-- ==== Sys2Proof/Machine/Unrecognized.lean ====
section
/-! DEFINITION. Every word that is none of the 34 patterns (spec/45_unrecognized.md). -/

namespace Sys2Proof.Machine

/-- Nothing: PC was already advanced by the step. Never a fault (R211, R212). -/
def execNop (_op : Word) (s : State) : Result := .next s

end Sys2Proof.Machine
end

....

Task statement: Nothing should be left out or altered, so reproduce the whole listing.

Solution to this problem:
-- ==== Sys2Proof/Machine/Unrecognized.lean ====
section
/-! DEFINITION. Every word that is none of the 34 patterns (spec/45_unrecognized.md). -/

namespace Sys2Proof.Machine

/-- Nothing: PC was already advanced by the step. Never a fault (R211, R212). -/
def execNop (_op : Word) (s : State) : Result := .next s

end Sys2Proof.Machine
end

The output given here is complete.